∇ nabla

nabla is a Rust library that provides two things:

GPU-accelerated tensor math — the operations you know from NumPy/PyTorch, running natively on NVIDIA, AMD, or Vulkan/Metal GPUs
A complete ML training stack — model building, autodiff, optimizers, and model export, all in pure Rust with no C++ required

If you know PyTorch, nabla will feel immediately familiar. The difference: you get Rust's safety guarantees, no garbage collector, and in many cases faster GPU execution than PyTorch.

Package	What it does
`nabla-core`	The tensor engine. 190+ operations — slicing, broadcasting, linear algebra, convolutions — on CPU, NVIDIA, AMD, or Vulkan/Metal GPU. All GPU backends (CUDA/HIP/WGPU) implement 126 Backend trait methods with 100% feature parity.
`nabla-macros`	Write math as code. `einsum!`, `fuse!`, `sym!`, `math!` macros.
`nabla-ml`	Automatic gradients, 45+ linear algebra routines, symbolic math, and ODE solvers.
`nabla-train`	Optimizers, LR schedules, data loading, checkpointing, quantization, and ONNX export.
`nabla-interface`	Export to GGUF and run locally with llama.cpp, Ollama, or LM Studio — including GPU offload on Apple Silicon.
`nabla-cli`	A standalone binary providing hardware diagnostics, benchmarking, model export, and inference.

Performance

Benchmark on GH200 480GB (CUDA 12.8, PyTorch 2.7.0)

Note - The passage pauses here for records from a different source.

/-- The open line is complete: it is staged, padded, with the drops so far in its LOSS record; or dropped where the ring or the staging
buffer is full (R413, R420), as the buffer reads while the PCIe side is in reset (R41). -/
def capCloseOne (r : Fin 16) (d1 : Dev) : Dev :=
  let (noRoom, d) := capNoRoom r d1
  let c := d.cap[r]
  let d0 := d.capU r fun c => { c with line := {} }
  if noRoom || decide (1024 ≤ capStaged d) || d.hst.perst then capDrop r false c.line d0
  else
    let loss := c.line.hasLoss
    let ws := (if loss then capLossWords c ++ c.line.words.drop 4 else c.line.words) ++ List.replicate (16 - c.line.words.length) 0
    d0.capU r fun x => { x with staged := x.staged ++ [{ c.line with words := ws }], drops := if loss then 0 else x.drops }

/-- The open line ends, if there is one (R413).  One without a LOSS record has a line with it in front where records have been dropped:
a SNAP record begins a line, so no LOSS record stands before it in its own (R420). -/
def capClose (r : Fin 16) (d : Dev) : Dev :=
  let c := d.cap[r]
  if c.line.words.isEmpty then d
  else if c.drops = 0 || c.line.hasLoss then capCloseOne r d
  else
    let d1 := capCloseOne r (d.capU r fun c => { c with line := { words := capLossWords c } })
    capCloseOne r (d1.capU r fun x => { x with line := c.line })

/-- Begin a line if none is open, for a record received at `at_`: with a LOSS record where records were dropped, after which every chain
starts again (R415, R420). -/
def capOpen (r : Fin 16) (at_ : Nat) (d : Dev) : Dev :=
  let c := d.cap[r]
  if !c.line.words.isEmpty then d
  else if c.drops = 0 then d.capU r fun c => { c with since := at_ }
  else d.capU r fun c => { c with since := at_, line := { words := capLossWords c }, chain := Vector.replicate 32 none }

/-- Put words of a record into the open line, which ends when it is full. -/
def capPut (r : Fin 16) (x : CapRec) (ws : List Word) (d : Dev) : Dev :=
  let d1 := d.capU r fun c => { c with line := { words := c.line.words ++ ws, recs := c.line.recs ++ [x] } }
  if 16 ≤ d1.cap[r].line.words.length then capClose r d1 else d1

/-- Place one record that lies within a line (R413): no record is longer than the rest of a line that begins with LOSS. -/
def capPlace (r : Fin 16) (x : CapRec) (ws : List Word) (d : Dev) : Dev :=
  let d0 := if 16 < d.cap[r].line.words.length + ws.length then capClose r d else d
  capPut r x ws (capOpen r x.at_ d0)

/-- Place a line's part of a SNAP record: at a line start (R413); a record of which a line was dropped goes no further (R420). -/
def capPlacePart (r : Fin 16) (x : CapRec) (ws : List Word) (d : Dev) : Dev :=
  if x.snapNum.isSome && x.snapNum == d.cap[r].snapLost then d
  else
    let d1 := capClose r d
    capPut r x ws (d1.capU r fun c => { c with since := x.at_, chain := if c.drops = 0 then c.chain else Vector.replicate 32 none })

/-- The parts of a SNAP record, a line each. -/
def capParts (r : Fin 16) (at_ ts num : Nat) : Nat → List Word → Dev → Dev
  | 0, _, d => d
  | _ + 1, [], d => d
  | k + 1, w :: ws, d =>
    let part := (w :: ws).take 16
    capParts r at_ ts num k ((w :: ws).drop 16) (capPlacePart r { at_ := at_, ts := ts, body := .snap num part } part d)

/-- Place a SNAP record, padded to a multiple of 16 bytes (R413, R414). -/
def capPlaceSnap (r : Fin 16) (ts : Nat) (ws : List Word) (d : Dev) : Dev :=
  let num := d.cap[r].snaps
  capParts r d.now ts num 40 (ws ++ List.replicate ((4 - ws.length % 4) % 4) 0) (d.capU r fun c => { c with snaps := c.snaps + 1 })

/-- Word 0 of a long record (R414). -/
def capW0 (ty : Nat) (tv : Bool) (rest : Nat) : Word := w32 (2 ^ 31 + ty * 2 ^ 26 + b2n tv * 2 ^ 25 + rest)

/-- Deviation of a stamp from 50 ns (1,920 fine units) after the previous one of its chain; out of range where there is none or
TV differs (R415). -/
def capDiff (prev : Option (Nat × Bool)) (tv : Bool) (ts : Nat) : Int :=
  match prev with
  | some (p, ptv) => if ptv = tv then (ts : Int) - p - 1920 else 100
  | none => 100

/-- Place a converter result: a MARKER where R415 asks for one, then the result. -/
def capPlaceAdc (r : Fin 16) (x : CapRec) (n : Fin 32) (entry : Nat) (sat tv : Bool) (data : Nat) (d : Dev) : Dev :=
  let d0 := capOpen r x.at_ d
  let diff := capDiff d0.cap[r].chain[n] tv x.ts
  let near := decide (-8 ≤ diff ∧ diff ≤ 7)
  let mk := capPlace r { x with body := .marker } [capW0 0 tv (n.val * 2 ^ 16), 0, lo32 x.ts, hi32 x.ts]
  let d1a := if near then d0 else mk d0
  -- where the line just closed was dropped, the next one begins with LOSS and asks for the MARKER again
  let d1 := if d1a.cap[r].line.words.isEmpty && d1a.cap[r].drops != 0 then mk d1a else d1a
  let dt : Nat := if near then (diff % 16).toNat else 0
  let w := w32 (2 ^ 30 + n.val * 2 ^ 25 + entry * 2 ^ 21 + b2n sat * 2 ^ 20 + dt * 2 ^ 16 + data)
  (capPlace r x [w] d1).capU r fun c => { c with chain := c.chain.set n (some (x.ts, tv)) }

/-- Place a record again, into lines that begin with LOSS. -/
def capAgain (r : Fin 16) (x : CapRec) (d : Dev) : Dev :=
  match x.body with
  | .adc n entry sat tv data => capPlaceAdc r x n entry sat tv data d
  | .marker => d
  | .long ws => capPlace r x ws d
  | .snap _ ws => capPlacePart r x ws d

Full training step (forward + backward + optimizer):

Batch size	nabla eager	nabla CUDA Graph	PyTorch eager	PyTorch compile	PyTorch CUDA Graph	nabla eager speedup
1	66 µs	48 µs	767 µs	562 µs	46 µs	11.6×
32	96 µs	62 µs	863 µs	578 µs	72 µs	9.0×
128	88 µs	65 µs	867 µs	585 µs	128 µs	9.9×
256	92 µs	69 µs	855 µs	586 µs	136 µs	9.3×
512	98 µs	77 µs	872 µs	585 µs	143 µs	8.9×
1024	108 µs	86 µs	897 µs	591 µs	160 µs	8.3×

Model: MLP 784→256→128→10, MSE sum loss, SGD. PyTorch 2.10.0+cu128 / triton 3.6.0. Scripts: benchmarks/bench_pytorch.py vs benchmarks/src/profile_train_graph.rs. Raw data: assets/benchmark_mlp.csv

nabla eager is 8.3–11.6× faster than PyTorch eager, and 5.4–6.8× faster than torch.compile. nabla CUDA Graph beats PyTorch CUDA Graph by 1.5–2.0× at batch≥32.

Why nabla is faster:

No interpreter overhead. Every PyTorch kernel launch travels through the Python interpreter, ATen dispatch, and the GIL — roughly 7 µs of CPU overhead per op. Rust calls the CUDA runtime in a single function call.
Kernel fusion via fuse!. a.sin().powf(2.0) in PyTorch launches two kernels with an intermediate buffer. fuse! JIT-compiles a single kernel at compile time — no round-trip to GPU memory.
CUDA Graph replay. A training loop runs the same kernel sequence every iteration. nabla records it once and replays the recording — ~1 µs total scheduling cost instead of hundreds of µs.
Fused loss and optimizer kernels. k_mse_sum_fwd folds sub → square → sum into one kernel. k_multi_axpy3 updates all parameters in a single vectorized pass.
No CPU fallback. In nabla, GPU builds never silently run on CPU. CPU-only APIs (e.g., Tensor::map, map!, TensorView::get, NdTensor, filter_sum/count_where) are available only with the cpu feature; CUDA implements reshape/concat/index/sort/topk/argsort with GPU kernels instead of D2H loops.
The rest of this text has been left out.